[Work request] The task requires restating, word for word, the lines of the entries below from the one containing "opaque Config.reservedSecurityState : SecurityState" through the final one, both included.

--- Data records Enclosed Below ---

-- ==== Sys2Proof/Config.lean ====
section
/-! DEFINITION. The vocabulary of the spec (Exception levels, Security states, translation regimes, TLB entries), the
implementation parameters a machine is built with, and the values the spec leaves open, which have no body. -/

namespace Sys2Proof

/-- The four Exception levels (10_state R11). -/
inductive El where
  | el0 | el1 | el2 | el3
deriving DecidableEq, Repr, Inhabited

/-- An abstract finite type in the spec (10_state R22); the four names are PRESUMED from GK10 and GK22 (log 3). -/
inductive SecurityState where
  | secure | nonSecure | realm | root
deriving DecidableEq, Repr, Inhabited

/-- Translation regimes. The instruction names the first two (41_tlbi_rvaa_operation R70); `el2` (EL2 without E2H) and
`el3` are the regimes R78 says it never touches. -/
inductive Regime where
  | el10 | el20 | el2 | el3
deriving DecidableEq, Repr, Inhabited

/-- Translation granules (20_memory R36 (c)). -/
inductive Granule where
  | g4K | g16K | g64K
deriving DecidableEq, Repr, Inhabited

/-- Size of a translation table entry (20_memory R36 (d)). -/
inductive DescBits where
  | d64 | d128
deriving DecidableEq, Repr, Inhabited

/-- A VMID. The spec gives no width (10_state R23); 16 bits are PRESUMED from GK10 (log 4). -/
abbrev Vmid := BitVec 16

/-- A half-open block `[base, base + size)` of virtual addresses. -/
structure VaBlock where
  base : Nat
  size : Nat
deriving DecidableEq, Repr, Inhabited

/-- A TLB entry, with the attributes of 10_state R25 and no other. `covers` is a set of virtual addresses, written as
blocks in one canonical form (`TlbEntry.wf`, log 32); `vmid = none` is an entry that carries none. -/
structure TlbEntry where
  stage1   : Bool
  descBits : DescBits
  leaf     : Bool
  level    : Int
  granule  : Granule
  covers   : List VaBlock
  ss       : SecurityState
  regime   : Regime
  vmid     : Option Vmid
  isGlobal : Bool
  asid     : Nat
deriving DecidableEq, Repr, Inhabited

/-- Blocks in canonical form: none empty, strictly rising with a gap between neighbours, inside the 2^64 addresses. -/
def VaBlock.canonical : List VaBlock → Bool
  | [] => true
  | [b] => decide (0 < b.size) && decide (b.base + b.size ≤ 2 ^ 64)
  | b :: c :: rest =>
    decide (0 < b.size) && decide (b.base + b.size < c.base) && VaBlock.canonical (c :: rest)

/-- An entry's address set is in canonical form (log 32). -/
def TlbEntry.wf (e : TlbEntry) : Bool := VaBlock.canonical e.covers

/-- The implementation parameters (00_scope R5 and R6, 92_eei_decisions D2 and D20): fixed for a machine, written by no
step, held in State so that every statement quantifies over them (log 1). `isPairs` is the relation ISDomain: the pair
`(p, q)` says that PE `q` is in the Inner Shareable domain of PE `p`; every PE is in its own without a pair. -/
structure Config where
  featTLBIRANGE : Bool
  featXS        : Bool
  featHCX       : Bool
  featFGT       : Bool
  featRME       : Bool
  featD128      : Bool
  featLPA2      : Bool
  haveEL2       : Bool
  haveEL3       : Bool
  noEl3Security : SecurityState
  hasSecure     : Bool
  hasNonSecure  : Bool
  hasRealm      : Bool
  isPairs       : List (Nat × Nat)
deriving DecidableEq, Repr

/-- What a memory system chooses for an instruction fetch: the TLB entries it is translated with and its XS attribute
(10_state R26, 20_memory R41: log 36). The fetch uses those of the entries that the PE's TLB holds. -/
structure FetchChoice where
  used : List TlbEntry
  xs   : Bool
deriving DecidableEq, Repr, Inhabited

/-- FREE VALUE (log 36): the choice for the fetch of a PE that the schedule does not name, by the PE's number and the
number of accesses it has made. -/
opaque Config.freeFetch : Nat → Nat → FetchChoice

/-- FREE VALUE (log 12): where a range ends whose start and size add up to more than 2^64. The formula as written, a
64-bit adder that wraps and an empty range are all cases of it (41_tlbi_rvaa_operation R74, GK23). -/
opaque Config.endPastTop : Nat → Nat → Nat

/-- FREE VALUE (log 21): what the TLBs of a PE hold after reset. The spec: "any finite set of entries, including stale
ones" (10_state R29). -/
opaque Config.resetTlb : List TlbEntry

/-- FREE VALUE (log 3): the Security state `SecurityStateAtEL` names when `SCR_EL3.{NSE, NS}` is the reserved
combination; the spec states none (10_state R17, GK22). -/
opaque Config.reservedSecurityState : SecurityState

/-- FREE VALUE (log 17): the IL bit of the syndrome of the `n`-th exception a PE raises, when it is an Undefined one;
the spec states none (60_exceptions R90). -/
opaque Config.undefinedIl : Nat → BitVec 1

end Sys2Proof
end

--- End of Enclosed Data records ---

[Your response]
opaque Config.reservedSecurityState : SecurityState

/-- FREE VALUE (log 17): the IL bit of the syndrome of the `n`-th exception a PE raises, when it is an Undefined one;
the spec states none (60_exceptions R90). -/
opaque Config.undefinedIl : Nat → BitVec 1

end Sys2Proof
end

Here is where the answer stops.